Outcome measures can provide a clearer picture of what you can expect from a treatment.
Primary outcome measures
Dose limiting toxicity (DLT) of PEOX-based polymer encapsulated paclitaxel FID-007 (FID-007)
Incidence of adverse events
Secondary outcome measures
Clinical anti-tumor response (Complete Response [CR] and Partial Response [PR])

Side effects data

From 2023 Phase 2 trial • 2 Patients • NCT03477396
100%
Cough
100%
Fatigue
100%
Alanine aminotransferase increased
100%
Aspartate aminotransferase increased
100%
Neutrophil count decreased
100%
White blood cell decreased
100%
Hyponatremia
100%
Alkaline phosphatase increased
100%
Nausea
50%
Dyspnea
50%
Rash acneiform
50%
Alopecia
50%
Hot flashes
50%
Dry skin
50%
Anxiety
50%
Epistaxis
50%
Sore throat
50%
left upper eyelid droop
50%
Anorexia
50%
Constipation
50%
Dyspepsia
50%
Chills
50%
Pain
50%
Edema limbs
50%
blood in stool
50%
Upper respiratory infection
50%
Cholesterol high
50%
Creatinine increased
50%
Lymphocyte count decreased
50%
Platelet count decreased
50%
Hyperglycemia
50%
Hyperkalemia
50%
Hypertriglyceridemia
50%
Hypoalbuminemia
50%
Hypoglycemia
50%
Arthralgia
50%
Osteoporosis
50%
Headache
50%
Memory impairment
50%
Depression
50%
Vomiting
50%
Gastroesophageal reflux disease
50%
Anemia
50%
Diarrhea
100%
80%
60%
40%
20%
0%
Study treatment Arm
Treatment (Ribociclib, Aromatase Inhibitor)

Trial Design

1Treatment groups
Experimental Treatment
Group I: Treatment (FID-007)Experimental Treatment3 Interventions
Participants receive FID-007 IV over 60 minutes on days 1, 8 and 15. Courses repeat every 28 days in the absence of disease progression or unacceptable toxicity.

Find a Location

Who is running the clinical trial?

University of Southern CaliforniaLead Sponsor
900 Previous Clinical Trials
1,595,587 Total Patients Enrolled
National Cancer Institute (NCI)NIH
13,627 Previous Clinical Trials
40,927,799 Total Patients Enrolled
Anthony El-Khoueiry, MDPrincipal InvestigatorUniversity of Southern California
5 Previous Clinical Trials
203 Total Patients Enrolled

Media Library

PEOX-based Polymer Encapsulated Paclitaxel FID-007 (Anti-microtubule agent) Clinical Trial Eligibility Overview.

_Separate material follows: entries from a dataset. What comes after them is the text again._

-- ==== Sys2Proof/Laws/PerInstr.lean ====
section
/-! SUPPORT. Statements made per instruction: for each command, its byte holds its two fields where rule R60 puts them,
and its command word passes the checks of rules R61 and R62. -/

namespace Sys2Proof.Laws.EncodingFields

/-- The byte of a command, taken apart, gives the command's own fields back, and they are well formed. -/
def Statement (i : Instr) : Prop :=
  CmdWord.ofByte (encode i) = i.fields ∧ i.fields.wellFormed = true

theorem gfAdd : Statement .gfAdd := ⟨by decide, by decide⟩
theorem gfSub : Statement .gfSub := ⟨by decide, by decide⟩
theorem gfMul : Statement .gfMul := ⟨by decide, by decide⟩
theorem gfInv : Statement .gfInv := ⟨by decide, by decide⟩
theorem sbMix : Statement .sbMix := ⟨by decide, by decide⟩
theorem sbBase : Statement .sbBase := ⟨by decide, by decide⟩
theorem sbRnd : Statement .sbRnd := ⟨by decide, by decide⟩
theorem sbInvb : Statement .sbInvb := ⟨by decide, by decide⟩
theorem sbDig : Statement .sbDig := ⟨by decide, by decide⟩
theorem ksRc : Statement .ksRc := ⟨by decide, by decide⟩
theorem ksRk256 : Statement .ksRk256 := ⟨by decide, by decide⟩
theorem dfFwd256 : Statement .dfFwd256 := ⟨by decide, by decide⟩
theorem dfInv256 : Statement .dfInv256 := ⟨by decide, by decide⟩
theorem cfF : Statement .cfF := ⟨by decide, by decide⟩
theorem cfFi : Statement .cfFi := ⟨by decide, by decide⟩
theorem ciNew256 : Statement .ciNew256 := ⟨by decide, by decide⟩
theorem ciEnc256 : Statement .ciEnc256 := ⟨by decide, by decide⟩
theorem ciDec256 : Statement .ciDec256 := ⟨by decide, by decide⟩
theorem ciFree256 : Statement .ciFree256 := ⟨by decide, by decide⟩
theorem ksRk384 : Statement .ksRk384 := ⟨by decide, by decide⟩
theorem dfFwd384 : Statement .dfFwd384 := ⟨by decide, by decide⟩
theorem dfInv384 : Statement .dfInv384 := ⟨by decide, by decide⟩
theorem ciNew384 : Statement .ciNew384 := ⟨by decide, by decide⟩
theorem ciEnc384 : Statement .ciEnc384 := ⟨by decide, by decide⟩
theorem ciDec384 : Statement .ciDec384 := ⟨by decide, by decide⟩
theorem ciFree384 : Statement .ciFree384 := ⟨by decide, by decide⟩
theorem ksRk512 : Statement .ksRk512 := ⟨by decide, by decide⟩
theorem dfFwd512 : Statement .dfFwd512 := ⟨by decide, by decide⟩
theorem dfInv512 : Statement .dfInv512 := ⟨by decide, by decide⟩
theorem ciNew512 : Statement .ciNew512 := ⟨by decide, by decide⟩
theorem ciEnc512 : Statement .ciEnc512 := ⟨by decide, by decide⟩
theorem ciDec512 : Statement .ciDec512 := ⟨by decide, by decide⟩
theorem ciFree512 : Statement .ciFree512 := ⟨by decide, by decide⟩

end Sys2Proof.Laws.EncodingFields
end

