-- ==== Sys2Proof/Tests/Slice0.lean ====
section
/-! SUPPORT. Tests of the model. Expected values are the spec's own: the opcode map (rule R62), the examples of the
command rules, and the vectors of 95_, 96_ and 97_test_vectors*.md (each test names its source). C1, C2, C3 are the
illustrative configurations of 95_test_vectors.md section 3. -/

namespace Sys2Proof.Tests

-- one kernel evaluation at a time: many at once would each hold a thread and its stack
set_option Elab.async false

open Sys2Proof.Machine

/-- Configuration C1 (95_test_vectors.md section 3). -/
def c1 : Params := { red := 0x1B, mixDir := .left }

/-- Configuration C2. -/
def c2 : Params := { red := 0x1D, mixDir := .left }

/-- Configuration C3. -/
def c3 : Params := { red := 0x1B, mixDir := .right }

/-! ### Well-formedness: one ill-formed word for each check (rules R61, R64) -/

theorem test_wellFormed_refuses_reserved_variant :
    CmdWord.variantDefined { v := 3, op := 0x03 } = false ∧ CmdWord.wellFormed { v := 3, op := 0x29 } = false := by decide
theorem test_wellFormed_refuses_unassigned_op :
    CmdWord.opAssigned { v := 0, op := 0x05 } = false ∧ CmdWord.wellFormed { v := 0, op := 0x00 } = false := by decide
theorem test_wellFormed_refuses_variant_on_fixed_op :
    CmdWord.variantAllowed { v := 1, op := 0x03 } = false ∧ CmdWord.wellFormed { v := 2, op := 0x20 } = false := by decide
theorem test_wellFormed_accepts_ks_rk_512 : CmdWord.wellFormed { v := 2, op := 0x11 } = true := by decide

/-! ### Decoding: every command's byte, its bits written out from the "encoding" column of the opcode table -/

theorem test_decode_field_family :
    decode 0b00000001 = .ok .gfAdd ∧ decode 0b00000010 = .ok .gfSub ∧ decode 0b00000011 = .ok .gfMul ∧
    decode 0b00000100 = .ok .gfInv := by decide
theorem test_decode_sbox_family :
    decode 0b00001000 = .ok .sbMix ∧ decode 0b00001001 = .ok .sbBase ∧ decode 0b00001010 = .ok .sbRnd ∧
    decode 0b00001011 = .ok .sbInvb ∧ decode 0b00001100 = .ok .sbDig := by decide
theorem test_decode_key_schedule_family :
    decode 0b00010000 = .ok .ksRc ∧ decode 0b00010001 = .ok .ksRk256 ∧ decode 0b01010001 = .ok .ksRk384 ∧
    decode 0b10010001 = .ok .ksRk512 := by decide
theorem test_decode_diffusion_family :
    decode 0b00011000 = .ok .dfFwd256 ∧ decode 0b01011000 = .ok .dfFwd384 ∧ decode 0b10011000 = .ok .dfFwd512 ∧
    decode 0b00011001 = .ok .dfInv256 ∧ decode 0b01011001 = .ok .dfInv384 ∧ decode 0b10011001 = .ok .dfInv512 := by
  decide
theorem test_decode_confusion_family : decode 0b00100000 = .ok .cfF ∧ decode 0b00100001 = .ok .cfFi := by decide
theorem test_decode_construct_and_free :
    decode 0b00101000 = .ok .ciNew256 ∧ decode 0b01101000 = .ok .ciNew384 ∧ decode 0b10101000 = .ok .ciNew512 ∧
    decode 0b00101011 = .ok .ciFree256 ∧ decode 0b01101011 = .ok .ciFree384 ∧ decode 0b10101011 = .ok .ciFree512 := by
  decide
theorem test_decode_encrypt_and_decrypt :
    decode 0b00101001 = .ok .ciEnc256 ∧ decode 0b01101001 = .ok .ciEnc384 ∧ decode 0b10101001 = .ok .ciEnc512 ∧
    decode 0b00101010 = .ok .ciDec256 ∧ decode 0b01101010 = .ok .ciDec384 ∧ decode 0b10101010 = .ok .ciDec512 := by
  decide
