-- ==== Sys2Proof/Word.lean ====
section
/-! DEFINITION. The bus word and byte of the core, and the constants that are plain bit patterns
(spec/00_scope.md R10, R11). A binary32 value is held as the word that carries its bits; its
arithmetic is in Machine/Float.lean. -/

namespace Sys2Proof

/-- A register or bus word (R10): 32 bits, bit 31 the most significant. -/
abbrev Word := BitVec 32

/-- One byte lane of a bus word (R66). -/
abbrev Byte := BitVec 8

/-- A byte offset inside the core's window of 2^20 bytes (R60). -/
abbrev Offset := BitVec 20

end Sys2Proof
end

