-- ==== Sys2Proof/Machine/Core.lean ====
section
/-! DEFINITION. The machine behind the host's interface. -/

def Sys2Proof.core : Host.Core :=
  { State := Sys2Proof.Machine.State, Fault := Sys2Proof.Machine.Fault,
    Refusal := Sys2Proof.Machine.Refusal, step := Sys2Proof.Machine.step,
    reset := Sys2Proof.Machine.State.reset }
end

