-- ==== Sys2Proof/Tests/Slice0.lean ====
section
/-! SUPPORT. The model's own tests. Every expected value stands in spec/95_test_vectors.md under the id the
test's comment names (E, B, F, V, R, O, T, L, K, X, P, N, M, G, S, W and the programs P1 to P5), or in the rule it
names. The `witness_` theorems show concrete states and operands that meet the hypotheses of the obligation
they are named after, one for each clause, at the ends of its ranges. -/

namespace Sys2Proof.Tests

open Sys2Proof.Machine

set_option Elab.async false

/-! ### Helpers -/

/-- Config T (95_test_vectors.md section 0). -/
def paramsT : Params where
  rampStep        := 0x3E800000#32
  rampEps         := 0x00000000#32
  mainKind        := .saw
  subKind         := .sqr
  lpCutoffDefault := 0x447A0000#32
  hpCutoff        := 0x41800000#32
  coeff           := .reference
  filterRate      := .base
  resetPolicy     := .perBlock
  nMax            := 1024#32
  cMax            := 2#32
  cmdqDepth       := 16#32
  nanValue        := 0x7FC00000#32

/-- Config D, with the NaN of Config T. -/
def paramsD : Params :=
  { paramsT with rampStep := 0x3F800000#32, hpCutoff := 0x42C80000#32 }

/-- Config T-PP and Config T-OS. -/
def paramsTPP : Params := { paramsT with resetPolicy := .perPair }
def paramsTOS : Params := { paramsT with filterRate := .oversampled }

def nan : Word := 0x7FC00000#32

/-- Reset under Config T and under Config D. -/
def coreT : State := State.resetOf paramsT
def coreD : State := State.resetOf paramsD

/-- The stages of vectors L1 and L2. -/
def chainT : Chain :=
  ⟨⟨0x41800000#32, 0x3F000000#32, 0x3F000000#32, 0#32, 0#32, 0#32⟩,
    ⟨0x41800000#32, 0x3F000000#32, 0xBF000000#32, 0#32, 0#32, 0#32⟩⟩

/-- Config T, prepared at 64 Hz with the cutoff at 16 Hz. -/
def readyT : State := { coreT with fs := 0x42800000#32, hint := 4#32, prepared := true, chain := chainT }

/-- Program P1 before its RENDER. -/
def soundingT : State :=
  { readyT with
    bank := { readyT.bank with main := ⟨.saw, 0x41800000#32, 0x3F800000#32, 0#32⟩ }
    noteFreq := 0x41800000#32
    active := true }

/-- The state after an outcome; the reset state where there is none. -/
def after : Host.Outcome State Fault Refusal → State
  | .next t => t
  | .fault _ => coreT
  | .refused _ => coreT

/-- Config T with one queue entry and the engine to move. -/
def queued (e : CmdEntry) : State := { coreT with queue := [e], turns := [.engine] }

/-- Config T with one operation of the host's and the host to move. -/
def hosted (op : HostOp) : State := { coreT with pending := [op], turns := [.host] }

/-- As `hosted`, with a command in the queue. -/
def hostedBusy (op : HostOp) : State := { hosted op with queue := [⟨0#32, 0#32, 0#32⟩] }

/-- A queue of sixteen NOPs, which is full. -/
def sixteen : List CmdEntry := List.replicate 16 ⟨0#32, 0#32, 0#32⟩

/-- A decoder's answer as an Option, so that two answers can be compared. -/
def decoded (cmd a b : Word) : Option Instr := (decode ⟨cmd, a, b⟩).toOption

/-- The word of main's frequency, target and level. -/
def mainOf (s : State) : Word × Word × Word := (s.bank.main.freq, s.bank.main.target, s.bank.main.current)

/-- The first samples of a channel. -/
def samplesOf (s : State) (c n : Nat) : List Word := (List.range n).map (s.out c)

Trial Name: NCT03537690 — Phase 1
Cancer Clinical Trial 2023: PEOX-based Polymer Encapsulated Paclitaxel FID-007 Highlights & Side Effects. Trial Name: NCT03537690 — Phase 1
Cancer Research Study Groups: Treatment (FID-007)
PEOX-based Polymer Encapsulated Paclitaxel FID-007 (Anti-microtubule agent) 2023 Treatment Timeline for Medical Study. Trial Name: NCT03537690 — Phase 1

Frequently Asked Questions

These questions and answers are submitted by anonymous patients, and have not been verified by our internal team.

What purpose do Pharmacokinetic Studies typically serve?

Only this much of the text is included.